### EXERCISE
The expected output is the data below, restated word for word.

### INFORMATION SHOWN

-- ==== Sys2Proof/Machine/Reads.lean ====
section
/-! DEFINITION. Which arguments a rule reads (30_encoding.md R84, R96; 60_exceptions.md R284, R288): `arg(instr, name)`
raises where the rule's pseudocode evaluates it, and an argument no rule reads does not make an encoding illegal. Under
the default schema every row has every argument its rule reads; under another one it may not (log entry 16). -/

namespace Sys2Proof.Machine

/-- The value fields of the enabled pairs, in the order of the enable mask (45_adc_unit.md R234). -/
def enabledFields (enable : Nat) (fields : List ArgName) : List ArgName :=
  (fields.zipIdx.filter fun x => enable.testBit x.2).map (·.1)

/-- What a two-dimension instruction of the ADC family reads (45_adc_unit.md R235 to R240): the override is optional
(R233), an empty group selection reads nothing more, and a clear does not use its value fields (R239). -/
def State.pairReads (s : State) (ovr cntSetMask : Nat) (enable : List ArgName) (values : List ArgName) : List ArgName :=
  match overrideThread s.cur ovr with
  | .error _ => []
  | .ok _ => .cntSetMask :: if cntSetMask % 8 = 0 then [] else enable ++ values

/-- The value fields of XY instructions (R234). -/
def fieldsXY : List ArgName := [.ch0X, .ch0Y, .ch1X, .ch1Y]

/-- The value fields of ZW instructions (R234). -/
def fieldsZW : List ArgName := [.ch0Z, .ch0W, .ch1Z, .ch1W]

/-- The value fields ADDRCRXY and ADDRCRZW use (R239): none in mode `clear`. -/
def State.addrcrFields (s : State) (bitMask : Nat) (fields : List ArgName) : List ArgName :=
  match s.par.addrcrMode with
  | .clear => []
  | .carriageReturn => enabledFields bitMask fields

/-- What SETADC reads (R241). -/
def State.setadcReads (s : State) (dimensionIndex channelIndex cntSetMask ovr : Nat) : List ArgName :=
  match overrideThread s.cur ovr with
  | .error _ => []
  | .ok _ =>
    .channelIndex ::
      if 2 ≤ channelIndex then []
      else .dimensionIndex ::
        if 4 ≤ dimensionIndex then []
        else .cntSetMask :: if cntSetMask % 8 = 0 then [] else [.value]

/-- What one counter of SETRWC reads (46_matrix_unit.md R254): its value and the relative mask only where it is enabled
(log entry 16). -/
def setrwcReads (bitMask k : Nat) (value : ArgName) : List ArgName :=
  if bitMask.testBit k then [.rwcCr, value] else []

/-- What ZEROACC reads (46_matrix_unit.md R255): `dst` only where marking is enabled, `AddrMode` only in the two scopes
with an address-mod step, and nothing after a stop. -/
def State.zeroaccReads (s : State) (dst clearMode : Nat) : List ArgName :=
  .clearMode ::
    match scopeOf clearMode with
    | none => []
    | some sc =>
      (if s.zeroaccEnabled then [.dst] else []) ++
        if (s.badRow (s.zeroaccMarks sc dst)).isNone && decide (sc = .single ∨ sc = .block16) then [.addrMode] else []

/-- What RMWCIB0 to RMWCIB3 read (42_config_unit.md R178). -/
def State.rmwReads (s : State) (cfgRegAddr : Nat) : List ArgName :=
  match s.activeBank s.cur with
  | .error _ => []
  | .ok _ => .cfgRegAddr :: if cfgRegAddr < 188 then [.mask, .data] else []

/-- The arguments the rule of an instruction reads when it executes in a state, in the order of its pseudocode, up to
its end or to the check that stops it. -/
def State.argsRead (s : State) : Instr → List ArgName
  | .mop _ _ mopType => .mopType :: if mopType = 0 then [.zmaskLo16, .loopCount] else []
  | .nop => []
  | .mopCfg _ => [.zmaskHi16]
  | .replay loadMode _ _ _ =>
    if 0 < s.recLeft[s.cur] then []
    else .loadMode :: .startIdx :: .len :: if loadMode = 1 then [.executeWhileLoading] else []
  | .zeroacc dst _ clearMode => s.zeroaccReads dst clearMode
  | .setrwc bitMask _ _ _ _ _ =>
    .bitMask :: (setrwcReads bitMask 0 .rwcA ++ setrwcReads bitMask 1 .rwcB ++ setrwcReads bitMask 2 .rwcD)
  | .xmov _ _ => []
  | .flushdma _ => [.flushSpec]
  | .reg2flop _ _ _ _ _ _ => []
  | .setadc _ dimensionIndex channelIndex cntSetMask ovr => s.setadcReads dimensionIndex channelIndex cntSetMask ovr
  | .setadcxy bitMask _ _ _ _ cntSetMask ovr =>
    s.pairReads ovr cntSetMask [.bitMask] (enabledFields bitMask fieldsXY)
  | .incadcxy _ _ _ _ cntSetMask ovr => s.pairReads ovr cntSetMask [] fieldsXY
  | .addrcrxy bitMask _ _ _ _ cntSetMask ovr =>
    s.pairReads ovr cntSetMask [.bitMask] (s.addrcrFields bitMask fieldsXY)
  | .setadczw bitMask _ _ _ _ cntSetMask ovr =>
    s.pairReads ovr cntSetMask [.bitMask] (enabledFields bitMask fieldsZW)
  | .incadczw _ _ _ _ cntSetMask ovr => s.pairReads ovr cntSetMask [] fieldsZW
  | .addrcrzw bitMask _ _ _ _ cntSetMask ovr =>
    s.pairReads ovr cntSetMask [.bitMask] (s.addrcrFields bitMask fieldsZW)
  | .setadcxx _ _ _ => []
  | .dmanop => []
  | .storereg _ tdmaDataRegIndex =>
    .tdmaDataRegIndex :: if tdmaDataRegIndex < s.par.ngpr then [.regAddr] else []
  | .sfpnop => []
  | .atgetm _ => [.mutexIndex]
  | .atrelm _ => [.mutexIndex]
  | .stallwait _ _ => [.waitRes, .stallRes]
  | .seminit semSel _ _ => .semSel :: if semSel % 256 = 0 then [] else [.initValue, .maxValue]
  | .sempost _ => [.semSel]
  | .semget _ => [.semSel]
  | .semwait waitSemCond _ _ => .waitSemCond :: .stallRes :: if waitSemCond = 0 then [] else [.semSel]
  | .wrcfg _ _ _ =>
    match s.activeBank s.cur with
    | .error _ => []
    | .ok _ => [.gprAddress, .cfgReg, .wr128b]
  | .setc16 _ setc16Reg => .setc16Reg :: if setc16Reg < 57 then [.setc16Value] else []
  | .rmwcib0 cfgRegAddr _ _ => s.rmwReads cfgRegAddr
  | .rmwcib1 cfgRegAddr _ _ => s.rmwReads cfgRegAddr
  | .rmwcib2 cfgRegAddr _ _ => s.rmwReads cfgRegAddr
  | .rmwcib3 cfgRegAddr _ _ => s.rmwReads cfgRegAddr

/-- The first argument the rule reads that the row of the instruction lacks (R84). -/
def State.missingArg (s : State) (i : Instr) : Option ArgName :=
  (s.argsRead i).find? fun a => (argValue s.instr.args a).isNone

end Sys2Proof.Machine
end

### ANSWER SECTION
-- ==== Sys2Proof/Machine/Reads.lean ====
section
/-! DEFINITION. Which arguments a rule reads (30_encoding.md R84, R96; 60_exceptions.md R284, R288): `arg(instr, name)`
raises where the rule's pseudocode evaluates it, and an argument no rule reads does not make an encoding illegal. Under
the default schema every row has every argument its rule reads; under another one it may not (log entry 16). -/

namespace Sys2Proof.Machine

/-- The value fields of the enabled pairs, in the order of the enable mask (45_adc_unit.md R234). -/
def enabledFields (enable : Nat) (fields : List ArgName) : List ArgName :=
  (fields.zipIdx.filter fun x => enable.testBit x.2).map (·.1)

/-- What a two-dimension instruction of the ADC family reads (45_adc_unit.md R235 to R240): the override is optional
(R233), an empty group selection reads nothing more, and a clear does not use its value fields (R239). -/
def State.pairReads (s : State) (ovr cntSetMask : Nat) (enable : List ArgName) (values : List ArgName) : List ArgName :=
  match overrideThread s.cur ovr with
  | .error _ => []
  | .ok _ => .cntSetMask :: if cntSetMask % 8 = 0 then [] else enable ++ values

/-- The value fields of XY instructions (R234). -/
def fieldsXY : List ArgName := [.ch0X, .ch0Y, .ch1X, .ch1Y]

/-- The value fields of ZW instructions (R234). -/
def fieldsZW : List ArgName := [.ch0Z, .ch0W, .ch1Z, .ch1W]

/-- The value fields ADDRCRXY and ADDRCRZW use (R239): none in mode `clear`. -/
def State.addrcrFields (s : State) (bitMask : Nat) (fields : List ArgName) : List ArgName :=
  match s.par.addrcrMode with
  | .clear => []
  | .carriageReturn => enabledFields bitMask fields

/-- What SETADC reads (R241). -/
def State.setadcReads (s : State) (dimensionIndex channelIndex cntSetMask ovr : Nat) : List ArgName :=
  match overrideThread s.cur ovr with
  | .error _ => []
  | .ok _ =>
    .channelIndex ::
      if 2 ≤ channelIndex then []
      else .dimensionIndex ::
        if 4 ≤ dimensionIndex then []
        else .cntSetMask :: if cntSetMask % 8 = 0 then [] else [.value]

/-- What one counter of SETRWC reads (46_matrix_unit.md R254): its value and the relative mask only where it is enabled
(log entry 16). -/
def setrwcReads (bitMask k : Nat) (value : ArgName) : List ArgName :=
  if bitMask.testBit k then [.rwcCr, value] else []

/-- What ZEROACC reads (46_matrix_unit.md R255): `dst` only where marking is enabled, `AddrMode` only in the two scopes
with an address-mod step, and nothing after a stop. -/
def State.zeroaccReads (s : State) (dst clearMode : Nat) : List ArgName :=
  .clearMode ::
    match scopeOf clearMode with
    | none => []
    | some sc =>
      (if s.zeroaccEnabled then [.dst] else []) ++
        if (s.badRow (s.zeroaccMarks sc dst)).isNone && decide (sc = .single ∨ sc = .block16) then [.addrMode] else []

/-- What RMWCIB0 to RMWCIB3 read (42_config_unit.md R178). -/
def State.rmwReads (s : State) (cfgRegAddr : Nat) : List ArgName :=
  match s.activeBank s.cur with
  | .error _ => []
  | .ok _ => .cfgRegAddr :: if cfgRegAddr < 188 then [.mask, .data] else []

/-- The arguments the rule of an instruction reads when it executes in a state, in the order of its pseudocode, up to
its end or to the check that stops it. -/
def State.argsRead (s : State) : Instr → List ArgName
  | .mop _ _ mopType => .mopType :: if mopType = 0 then [.zmaskLo16, .loopCount] else []
  | .nop => []
  | .mopCfg _ => [.zmaskHi16]
  | .replay loadMode _ _ _ =>
    if 0 < s.recLeft[s.cur] then []
    else .loadMode :: .startIdx :: .len :: if loadMode = 1 then [.executeWhileLoading] else []
  | .zeroacc dst _ clearMode => s.zeroaccReads dst clearMode
  | .setrwc bitMask _ _ _ _ _ =>
    .bitMask :: (setrwcReads bitMask 0 .rwcA ++ setrwcReads bitMask 1 .rwcB ++ setrwcReads bitMask 2 .rwcD)
  | .xmov _ _ => []
  | .flushdma _ => [.flushSpec]
  | .reg2flop _ _ _ _ _ _ => []
  | .setadc _ dimensionIndex channelIndex cntSetMask ovr => s.setadcReads dimensionIndex channelIndex cntSetMask ovr
  | .setadcxy bitMask _ _ _ _ cntSetMask ovr =>
    s.pairReads ovr cntSetMask [.bitMask] (enabledFields bitMask fieldsXY)
  | .incadcxy _ _ _ _ cntSetMask ovr => s.pairReads ovr cntSetMask [] fieldsXY
  | .addrcrxy bitMask _ _ _ _ cntSetMask ovr =>
    s.pairReads ovr cntSetMask [.bitMask] (s.addrcrFields bitMask fieldsXY)
  | .setadczw bitMask _ _ _ _ cntSetMask ovr =>
    s.pairReads ovr cntSetMask [.bitMask] (enabledFields bitMask fieldsZW)
  | .incadczw _ _ _ _ cntSetMask ovr => s.pairReads ovr cntSetMask [] fieldsZW
  | .addrcrzw bitMask _ _ _ _ cntSetMask ovr =>
    s.pairReads ovr cntSetMask [.bitMask] (s.addrcrFields bitMask fieldsZW)
  | .setadcxx _ _ _ => []
  | .dmanop => []
  | .storereg _ tdmaDataRegIndex =>
    .tdmaDataRegIndex :: if tdmaDataRegIndex < s.par.ngpr then [.regAddr] else []
  | .sfpnop => []
  | .atgetm _ => [.mutexIndex]
  | .atrelm _ => [.mutexIndex]
  | .stallwait _ _ => [.waitRes, .stallRes]
  | .seminit semSel _ _ => .semSel :: if semSel % 256 = 0 then [] else [.initValue, .maxValue]
  | .sempost _ => [.semSel]
  | .semget _ => [.semSel]
  | .semwait waitSemCond _ _ => .waitSemCond :: .stallRes :: if waitSemCond = 0 then [] else [.semSel]
  | .wrcfg _ _ _ =>
    match s.activeBank s.cur with
    | .error _ => []
    | .ok _ => [.gprAddress, .cfgReg, .wr128b]
  | .setc16 _ setc16Reg => .setc16Reg :: if setc16Reg < 57 then [.setc16Value] else []
  | .rmwcib0 cfgRegAddr _ _ => s.rmwReads cfgRegAddr
  | .rmwcib1 cfgRegAddr _ _ => s.rmwReads cfgRegAddr
  | .rmwcib2 cfgRegAddr _ _ => s.rmwReads cfgRegAddr
  | .rmwcib3 cfgRegAddr _ _ => s.rmwReads cfgRegAddr

/-- The first argument the rule reads that the row of the instruction lacks (R84). -/
def State.missingArg (s : State) (i : Instr) : Option ArgName :=
  (s.argsRead i).find? fun a => (argValue s.instr.args a).isNone

end Sys2Proof.Machine
end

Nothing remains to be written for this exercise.